Лутошкину отвели отдельный флигель в две комнаты. Окна флигеля выходили к конюшне. Бурмин сам, на другой день по приезде Лутошкина, показал ему конюшни, манеж, устроил выводку всех лошадей и после пригласил к обеду. За обедом Лутошкин несколько раз пытался заговорить с Бурминым, но Бурмин в ответ лишь вскидывал на него глаза и молчал. От Адель Максимовны узнал потом Лутошкин, что Бурмин никогда не разговаривает за едой. И в этот раз разговор начался после сладкого, когда подали кофе. Начал Бурмин разговор фразой из письма Лутошкина:

— «Наездник из грубого сырья создает формы…» — Проговорил, помешал ложечкой кофе, отхлебнул и поднял глаза на Лутошкина. — Я предоставляю вам, Олимп Иванович, полную свободу в вашей ответственной созидательной деятельности в моем заводе. Хозяин в конюшне — вы!

Эту же фразу Бурмин повторил и при окончании разговора в кабинете, куда он провел Лутошкина, чтобы показать ему библиотеку, диаграммы и записи, рисующие жизнь завода.

И добавил:

— Я предоставляю вам также свободу делать разумные расходы, способствующие наилучшей выработке орловского рысака.

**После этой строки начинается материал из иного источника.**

-- ==== Sys2Proof/Machine/GfArith.lean ====
section
/-!
DEFINITION. `40_gf_arith.md`: arithmetic in GF(2^8) and the word functions the units share. All are
pure functions; a table is an argument (rules R7, R87).
-/

namespace Sys2Proof.Machine

/-! ## The field -/

/-- Multiplication by 2 (rule R81). -/
def xtime (a : Byte) : Byte := (a <<< 1) ^^^ (if a.getLsbD 7 then 0x1B#8 else 0x00#8)

/-- `xtime^i(a)` (rule R82). -/
def xtimePow : Nat → Byte → Byte
  | 0, a => a
  | i + 1, a => xtime (xtimePow i a)

/-- The XOR of `xtime^i(a)` over the `i` below `n` with `b[i] = 1`. -/
def gmulBelow (a b : Byte) : Nat → Byte
  | 0 => 0x00#8
  | n + 1 => gmulBelow a b n ^^^ (if b.getLsbD n then xtimePow n a else 0x00#8)

/-- The field product (rule R82). -/
def gmul (a b : Byte) : Byte := gmulBelow a b 8

/-- Rotation of a byte toward the most significant end by `k`, 1 ≤ k ≤ 7 (rule R84). -/
def rotl8 (a : Byte) (k : Nat) : Byte := (a <<< k) ||| (a >>> (8 - k))

/-! ## Word functions -/

/-- Rotation by one lane toward the most significant end (rule R86). -/
def rotWord (w : Word) : Word := (w <<< 8) ||| (w >>> 24)

/-- The table applied to each lane (rule R87). -/
def subWord (w : Word) (table : Byte → Byte) : Word :=
  word (table (lane w 0)) (table (lane w 1)) (table (lane w 2)) (table (lane w 3))

/-- Forward column mixing of one word (rule R88). -/
def mixWord (w : Word) : Word :=
  let a0 := lane w 0
  let a1 := lane w 1
  let a2 := lane w 2
  let a3 := lane w 3
  word
    (gmul a0 2 ^^^ gmul a1 3 ^^^ a2 ^^^ a3)
    (a0 ^^^ gmul a1 2 ^^^ gmul a2 3 ^^^ a3)
    (a0 ^^^ a1 ^^^ gmul a2 2 ^^^ gmul a3 3)
    (gmul a0 3 ^^^ a1 ^^^ a2 ^^^ gmul a3 2)

/-- Inverse column mixing of one word (rule R89). -/
def invMixWord (w : Word) : Word :=
  let a0 := lane w 0
  let a1 := lane w 1
  let a2 := lane w 2
  let a3 := lane w 3
  word
    (gmul a0 14 ^^^ gmul a1 11 ^^^ gmul a2 13 ^^^ gmul a3 9)
    (gmul a0 9 ^^^ gmul a1 14 ^^^ gmul a2 11 ^^^ gmul a3 13)
    (gmul a0 13 ^^^ gmul a1 9 ^^^ gmul a2 14 ^^^ gmul a3 11)
    (gmul a0 11 ^^^ gmul a1 13 ^^^ gmul a2 9 ^^^ gmul a3 14)

/-- The round key combined with the state by XOR (rule R91). -/
def addRoundKey (s k : Block) : Block := ⟨s.w0 ^^^ k.w0, s.w1 ^^^ k.w1, s.w2 ^^^ k.w2, s.w3 ^^^ k.w3⟩

/-- Round key `n` of a key schedule, its words `4n` to `4n+3` (rule R9). -/
def roundKey (ks : Nat → Word) (n : Nat) : Block := ⟨ks (4 * n), ks (4 * n + 1), ks (4 * n + 2), ks (4 * n + 3)⟩

end Sys2Proof.Machine
end

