/-- Rule R178: a write to a key register changes no word of `KS`, and the commands that use the context
do not depend on `KEY`: with any other key they leave the same block and the same schedule. -/
def Obligations.KeyChangeNeedsACommand : Prop :=
  (∀ s (j : Fin 8) v, (regWrite (BitVec.ofNat 4 (8 + j.val)) v s).ks = s.ks) ∧
  (∀ s t (k : KeyRegs), ∀ i ∈ [Instr.keyinv, .encblk, .decblk], exec i s = .next t →
    exec i { s with key := k } = .next { t with key := k })

/-- The round-trip of rule R43: the block registers that hold 16 bytes of the wire give the bytes back. -/
def Obligations.BlockHoldsItsWireBytes : Prop :=
  (∀ b : Vector Byte 16, bytesOfBlock (blockOfBytes b) = b.toList) ∧
  blockOfBytes #v[0x00#8, 0x11#8, 0x22#8, 0x33#8, 0x44#8, 0x55#8, 0x66#8, 0x77#8,
    0x88#8, 0x99#8, 0xAA#8, 0xBB#8, 0xCC#8, 0xDD#8, 0xEE#8, 0xFF#8] =
    ⟨0x00112233#32, 0x44556677#32, 0x8899AABB#32, 0xCCDDEEFF#32⟩

/-- Rule R43: each block and key register holds the big-endian word of its four bytes of the wire, a key of
16 bytes in `KEY[0..3]`, one of 32 bytes in `KEY[0..7]`; the result bytes are those of the four block
words in order; the rule's example. And on the port, where whoever drives it converts: the host's
lines that load a block or a key leave those registers and nothing else changed, and the bytes of the
four block words read are the bytes of the block. -/
def Obligations.WireFormatOfBlockAndKey : Prop :=
  (∀ (b : Vector Byte 16) (j : Fin 4), (blockOfBytes b).get j =
    bigEndianWordOf (b[4 * j.val]'(by omega)) (b[4 * j.val + 1]'(by omega)) (b[4 * j.val + 2]'(by omega))
      (b[4 * j.val + 3]'(by omega))) ∧
  (∀ (b : Block) (j : Fin 4), ((bytesOfBlock b).drop (4 * j.val)).take 4 = wordToBigEndianBytes (b.get j)) ∧
  (∀ (b : Vector Byte 16) (k : KeyRegs) (j : Fin 4), (keyOfBytes128 b k).get (j.castLE (by decide)) =
    bigEndianWordOf (b[4 * j.val]'(by omega)) (b[4 * j.val + 1]'(by omega)) (b[4 * j.val + 2]'(by omega))
      (b[4 * j.val + 3]'(by omega))) ∧
  (∀ (b : Vector Byte 16) (k : KeyRegs) (j : Fin 8), 4 ≤ j.val → (keyOfBytes128 b k).get j = k.get j) ∧
  (∀ (b : Vector Byte 32) (j : Fin 8), (keyOfBytes256 b).get j =
    bigEndianWordOf (b[4 * j.val]'(by omega)) (b[4 * j.val + 1]'(by omega)) (b[4 * j.val + 2]'(by omega))
      (b[4 * j.val + 3]'(by omega))) ∧
  blockOfBytes #v[0x00#8, 0x11#8, 0x22#8, 0x33#8, 0x44#8, 0x55#8, 0x66#8, 0x77#8,
    0x88#8, 0x99#8, 0xAA#8, 0xBB#8, 0xCC#8, 0xDD#8, 0xEE#8, 0xFF#8] =
    ⟨0x00112233#32, 0x44556677#32, 0x8899AABB#32, 0xCCDDEEFF#32⟩ ∧
  (∀ s rest, s.rst = false → s.busy = false →
    (∀ b, s.port = lineLoadBlockBytes b ++ rest →
      core.run 4 s = .next { s with port := rest, blk := blockOfBytes b }) ∧
    (∀ b, s.port = lineLoadKey128 b ++ rest →
      core.run 4 s = .next { s with port := rest, key := keyOfBytes128 b s.key }) ∧
    (∀ b, s.port = lineLoadKey256 b ++ rest →
      core.run 8 s = .next { s with port := rest, key := keyOfBytes256 b })) ∧
  (∀ s rest, s.port = lineReadBlock ++ rest →
    ∃ values, core.run 4 s = .next { s with port := rest, reads := s.reads ++ values } ∧
      bytesOfReads values = bytesOfBlock s.blk)
end

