-- ==== Sys2Proof/Laws/Engines.lean ====
section
/-!
SUPPORT. The engines and the scheduler: which words of a schedule an engine reads, and how long an
expanded key is (rules R24, R111, R126, R136).
-/

namespace Sys2Proof.Machine

/-- The rounds `0 .. n-1` read round keys 1 to `n` only. -/
theorem encryptRounds_congr (sbox : Byte → Byte) {f g : Nat → Word} (rounds : Nat) :
    ∀ n (b : Block), (∀ i, i < 4 * (n + 1) → f i = g i) →
      encryptRounds sbox f rounds n b = encryptRounds sbox g rounds n b := by
  intro n
  induction n with
  | zero => intros; rfl
  | succ n ih =>
    intro b h
    simp only [encryptRounds, encryptRound]
    rw [ih b fun i hi => h i (by omega), roundKey_congr (n := n + 1) fun i _ hi => h i (by omega)]

/-- `EncryptBlock` reads the words below `4 * (rounds + 1)` only (rule R24). -/
theorem encryptBlock_congr (sbox : Byte → Byte) {f g : Nat → Word} (rounds : Nat) (b : Block)
    (h : ∀ i, i < 4 * (rounds + 1) → f i = g i) :
    encryptBlock sbox f rounds b = encryptBlock sbox g rounds b := by
  simp only [encryptBlock]
  rw [encryptRounds_congr sbox rounds rounds _ h, roundKey_congr (n := 0) fun i _ hi => h i (by omega)]

theorem decryptRounds_congr (isbox : Byte → Byte) {f g : Nat → Word} (rounds : Nat)
    (h : ∀ i, i < 4 * (rounds + 1) → f i = g i) :
    ∀ n (b : Block), n ≤ rounds → decryptRounds isbox f rounds n b = decryptRounds isbox g rounds n b := by
  intro n
  induction n with
  | zero => intros; rfl
  | succ n ih =>
    intro b hn
    simp only [decryptRounds, decryptRound]
    rw [ih b (by omega), roundKey_congr (n := rounds - 1 - n) fun i _ hi => h i (by omega)]

/-- `DecryptBlock` reads the words below `4 * (rounds + 1)` only (rule R24). -/
theorem decryptBlock_congr (isbox : Byte → Byte) {f g : Nat → Word} (rounds : Nat) (b : Block)
    (h : ∀ i, i < 4 * (rounds + 1) → f i = g i) :
    decryptBlock isbox f rounds b = decryptBlock isbox g rounds b := by
  simp only [decryptBlock]
  rw [decryptRounds_congr isbox rounds h rounds _ (Nat.le_refl _),
    roundKey_congr (n := rounds) fun i _ hi => h i (by omega)]

/-- `KeyInvert` works word by word (rule R121). -/
theorem keyInvert_congr {f g : Nat → Word} (rounds : Nat) {i : Nat} (h : f i = g i) :
    keyInvert f rounds i = keyInvert g rounds i := by
  simp only [keyInvert, h]

/-- The expansion adds as many words as it is told to (rule R111). -/
theorem expandWords_length (sbox : Byte → Byte) (rcon : Nat → Byte) (keyWords : Nat) :
    ∀ n rc (ks : List Word), (expandWords sbox rcon keyWords n rc ks).length = ks.length + n := by
  intro n
  induction n with
  | zero => intros; rfl
  | succ n ih => intro rc ks; simp only [expandWords, ih, List.length_append, List.length_singleton]; omega

/-- The expansion keeps the words it starts from (rule R111). -/
theorem expandWords_prefix (sbox : Byte → Byte) (rcon : Nat → Byte) (keyWords : Nat) :
    ∀ n rc (ks : List Word), ks <+: expandWords sbox rcon keyWords n rc ks := by
  intro n
  induction n with
  | zero => intro rc ks; exact List.prefix_refl ks
  | succ n ih => intro rc ks; exact (List.prefix_append ks _).trans (ih ..)

@[simp] theorem words_length (k : KeyRegs) (size : KeySize) : (k.words size).length = size.keyWords := by
  cases size <;> rfl

/-- A 128-bit key from the wire gives the same key words whatever the upper registers hold (rule R12). -/
theorem keyOfBytes128_words (b : Vector Byte 16) (k k' : KeyRegs) :
    (keyOfBytes128 b k).words .k128 = (keyOfBytes128 b k').words .k128 := rfl

/-- An element of a sequence within its length. -/
theorem wordAt_of_lt {ws : List Word} {i : Nat} (h : i < ws.length) : wordAt ws i = ws[i] := by
  simp [wordAt, h]

/-- An element that a prefix of the sequence already has. -/
theorem wordAt_of_prefix {us ws : List Word} {i : Nat} (h : us <+: ws) (hi : i < us.length) :
    wordAt ws i = wordAt us i := by
  rw [wordAt_of_lt hi, wordAt_of_lt (hi.trans_le h.length_le), h.getElem hi]

end Sys2Proof.Machine
end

Для Лутошкина началась новая жизнь. Завод был поставлен образцово. Работа с молодняком требовала большого напряжения от наездника, внимательности и знаний. Многому пришлось учиться в процессе работы — воспитание молодняка было для него делом почти незнакомым. В отличие от других наездников, в огромном большинстве своем безграмотных и не знающих ни одной книги, он много и усердно читал специальной литературы о лошади. В библиотеке Бурмина был прекрасный подбор книг по всем вопросам, имеющим отношение к лошадям. И сам Бурмин, в частых разговорах с ним, обогащал его ценнейшими сведениями о том, как воспитывается рысак за границей, об устройстве там манежей, ипподромов, тренировке и пр. В короткое время Лутошкин приобрел ту уверенность в своих действиях, которая возможна только при взаимной проверке теории и опыта. Лошадь стала для него ближе, понятнее, и молодняк в его руках заметно стал прогрессировать.

Свободного времени у него почти не было. А когда оставалось, — его вдруг охватывала тоска. Тоска от безлюдья. Словно внезапно проснувшись, он вдруг с ужасом замечал, что вокруг только лошади, только лошадиные слова, мысли и разговоры… Откуда-то из другой жизни доходили сюда слухи о войне, поражениях, каких-то изменах высоких лиц и гасли здесь, как в безвоздушном пространстве. И опять ржали лошади, ржали жеребцы, ржали кобылы и отъемные жеребята, и по-лошадиному виляла задом Даша, проходя мимо флигеля в баню.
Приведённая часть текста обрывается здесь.